An der Aktion waren Ermittler aus Italien, Belgien und Frankreich beteiligt. In Italien wurden nach Angaben von Europol 50 Wohnungen, 8 Geschäftshäuser, 2 Bauernhöfe, dazu Autos und Boote beschlagnahmt sowie 22 Bankkonten blockiert. 44 Personen wurden festgenommen. Die Ermittlungen hatten im Oktober 2017 begonnen. Damals waren in der Region um Neapel gefälschte 50-Euro-Scheine aufgetaucht. Die Spurensicherung ergab, dass die Banknoten technisch perfekt hergestellt worden waren. Die Fälscher hatten alle Hauptsicherheitskennzeichen echter Euro-Banknoten imitiert. Bereits im Februar 2018 waren in Neapel bei einem Einsatz der Polizei gefälschte Banknoten im Wert von 41 Millionen Euro entdeckt worden. Der Chef der Bande ist laut Europol seit mehr als 20 Jahren in Geldfälschungen verstrickt und verfügt über ein ausgeklügeltes Netz zur Verbreitung der Blüten auf dem europäischen Markt. Ermittler stellten ebenfalls Verbindungen zur italienischen Mafia fest.

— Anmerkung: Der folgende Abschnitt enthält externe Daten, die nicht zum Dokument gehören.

/-- Checks 1 to 7 of an ATTEND. -/
def State.judgeAttend (s : State) (e : Fin 7) (d : List Byte) : Option Half :=
  let x := attDesc d
  s.judge e d 0x30 61
    (leAt d 470 1 / 8 == 0 && zeroAt d 474 2 && zeroAt d 480 8 && x.out.reservedOk
      && (x.tensors.all Tref.reservedOk) && (!x.paged || x.k.pagedReservedOk)
      && (!x.merges || (x.q.absent && x.k.absent && x.v.absent && x.segK.absent && x.posK.absent))
      && (!x.paged || (x.v.absent && x.segK.absent && x.posK.absent)) && (x.ropeEn || x.rope.absent))
    (x.out.fmt?.isSome && (x.tensors.all fun t => t.fmt?.isSome))
    (x.rangeOk (s.engineCount e) (dMulti d) && !feetMeet (s.attendWrites e d) (s.attendReads e d))
    (s.trefPlaces e x.out ++ (x.tensors.flatMap fun t => s.trefPlaces e t)
      ++ (if x.paged then s.rootPlaces e x.k else [])
      ++ (x.partials (s.engineCount e)).map fun a => s.placeStatus e 3 a x.partialBytes)

/-! ## Rows, keys and rotation (R208, R209) -/

/-- The INT32 values of a one-extent tensor, or a default for an all-zero reference. -/
def State.int1d (s : State) (e : Fin 7) (t : Tref) (n : Nat) (dflt : Nat → Int) : List Int :=
  if t.absent then (List.range n).map dflt
  else
    let bs := (s.tensorBytes e t).getD []
    (List.range n).map fun i => (t.elem bs ⟨i, 0, 0, 0⟩).less 0

/-- One rotation of a pair by one digit (R209). -/
def ropePair (c sn x y : Word) : Word × Word :=
  (ffma x c (fneg (fmul y sn)), ffma x sn (fmul y c))

/-- A vector rotated for a position; `table k dk i` reads the rotary table. -/
def ropeVec (rot : Nat) (table : Nat → Nat → Nat → Word) (pos : Nat) (v : List Word) : List Word :=
  let h := rot / 2
  (List.range 3).foldl (fun v k =>
    let dk := pos / 256 ^ k % 256
    (v.zipIdx).map fun (w, i) =>
      if i < h then (ropePair (table k dk (2 * i)) (table k dk (2 * i + 1)) w (v.getD (i + h) 0)).1
      else if i < rot then
        (ropePair (table k dk (2 * (i - h))) (table k dk (2 * (i - h) + 1)) (v.getD (i - h) 0) w).2
      else w) v

/-- A vector rotated when ROPE_EN is set. -/
def State.rotated (s : State) (e : Fin 7) (en : Bool) (rope : Tref) (rot : Nat) (pos : Int) (v : List Word) :
    List Word :=
  if en then
    let bs := (s.tensorBytes e rope).getD []
    ropeVec rot (fun k dk i => (rope.elem bs ⟨i, dk, k, 0⟩).f32) pos.toNat v
  else v

/-- A query vector in the working format (R210): exact integer codes or FP32 values, its scale, and what its conversion
reports. -/
structure QVec where
  ints  : List Int
  flts  : List Word
  qs    : Option Word
  note  : Note
  deriving DecidableEq, Repr

/-- A value rounded to BF16 or FP16, an overflow held to the largest finite. -/
def toWide (f : Fmt) (w : Word) : Word :=
  (decodeElem f (toFloatFmt f true (fp32Val w)).1).f32

/-- What the arithmetic of R180 to R182 reports of its elements. -/
def quantNote (es : List QElem) : Note := ⟨es.any (·.nan), false, es.countP (·.clip), false⟩

/-- A query vector brought to W_FMT (R210). -/
def quantQuery (f : Fmt) (v : List Word) : QVec :=
  if f = .int8 ∨ f.isFp8 = true then
    let r := quantRow f qSym fp32One 0 0 v
    let es := v.map fun w => quantElem f qSym r w
    let qs := fp16F32 r.scale
    if f = .int8 then ⟨es.map fun x => sext 8 x.code, [], some qs, quantNote es⟩
    else ⟨[], es.map fun x => (decodeElem f x.code).f32, some qs, quantNote es⟩
  else ⟨[], v.map (toWide f), none, ⟨v.any isNaN, false, 0, false⟩⟩

/-- A key as the cells meet it: attended or not is judged by position and segment. -/
structure Key where
  pos  : Int
  seg  : Int
  slot : Nat
  deriving DecidableEq, Repr

/-- The keys of one block with their vectors for one KV head. -/
structure KBlock where
  page  : Nat                    -- page index, or block index in direct mode
  own   : Nat                    -- local page index
  keys  : List Key
  fmt   : Option Nat             -- page format code; none in direct mode
  deriving DecidableEq, Repr

/-- Whether row (sq, pq) attends a key (R208). -/
def attends (sq pq : Int) (causal : Bool) (window : Nat) (globals : List Int) (lk : Nat) (k : Key) : Bool :=
  sq % 65536 != 0 && k.seg == sq && decide (k.pos < lk) && (!causal || decide (k.pos ≤ pq))
    && (window == 0 || decide ((pq - k.pos).natAbs < window) || globals.contains k.pos || globals.contains pq)

/-! ## Pages and widening (R211) -/

/-- How a page enters the cells. -/
inductive Entry211 where
  | intNative (groups : Nat)
  | floatNative (scaled : Bool)
  | widened
  deriving DecidableEq, Repr

/-- How a page of a format enters under a working format, and the PV format; none is KV_FORMAT (R211). -/
def entryOf (w page : Fmt) (dim : Nat) : Option (Entry211 × Fmt) :=
  match w, page with
  | .int8, .int8 => some (.intNative 1, .fp16)
  | .int8, .int4 => some (.intNative (dim / 32), .fp16)
  | .e4m3, .e4m3 | .e4m3, .e5m2 | .e5m2, .e4m3 | .e5m2, .e5m2 => some (.floatNative true, .fp16)
  | .bf16, .int8 | .bf16, .int4 | .bf16, .e4m3 | .bf16, .e5m2 => some (.widened, .bf16)
  | .fp16, .int8 | .fp16, .int4 | .fp16, .e4m3 | .fp16, .e5m2 => some (.widened, .fp16)
  | .fp16, .fp16 => some (.floatNative false, .fp16)
  | _, _ => none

Als Peter Kläy und Stephan Moser die Sicherheitszentrale betraten, trafen sie dort nicht bloss auf Aarti Sivilaringam und Elias Brunner beim Visionieren von Videobändern. Westside-Chef Peter Gosteli stand ebenso im Raum wie Sicherheitsmann Christoph Ramseyer und Migros-Aare-Boss Reto Sopranetti, der sich vor Ort kurz aus erster Hand informieren wollte, bevor er sich Minuten später «auf Filialtour» machen sollte.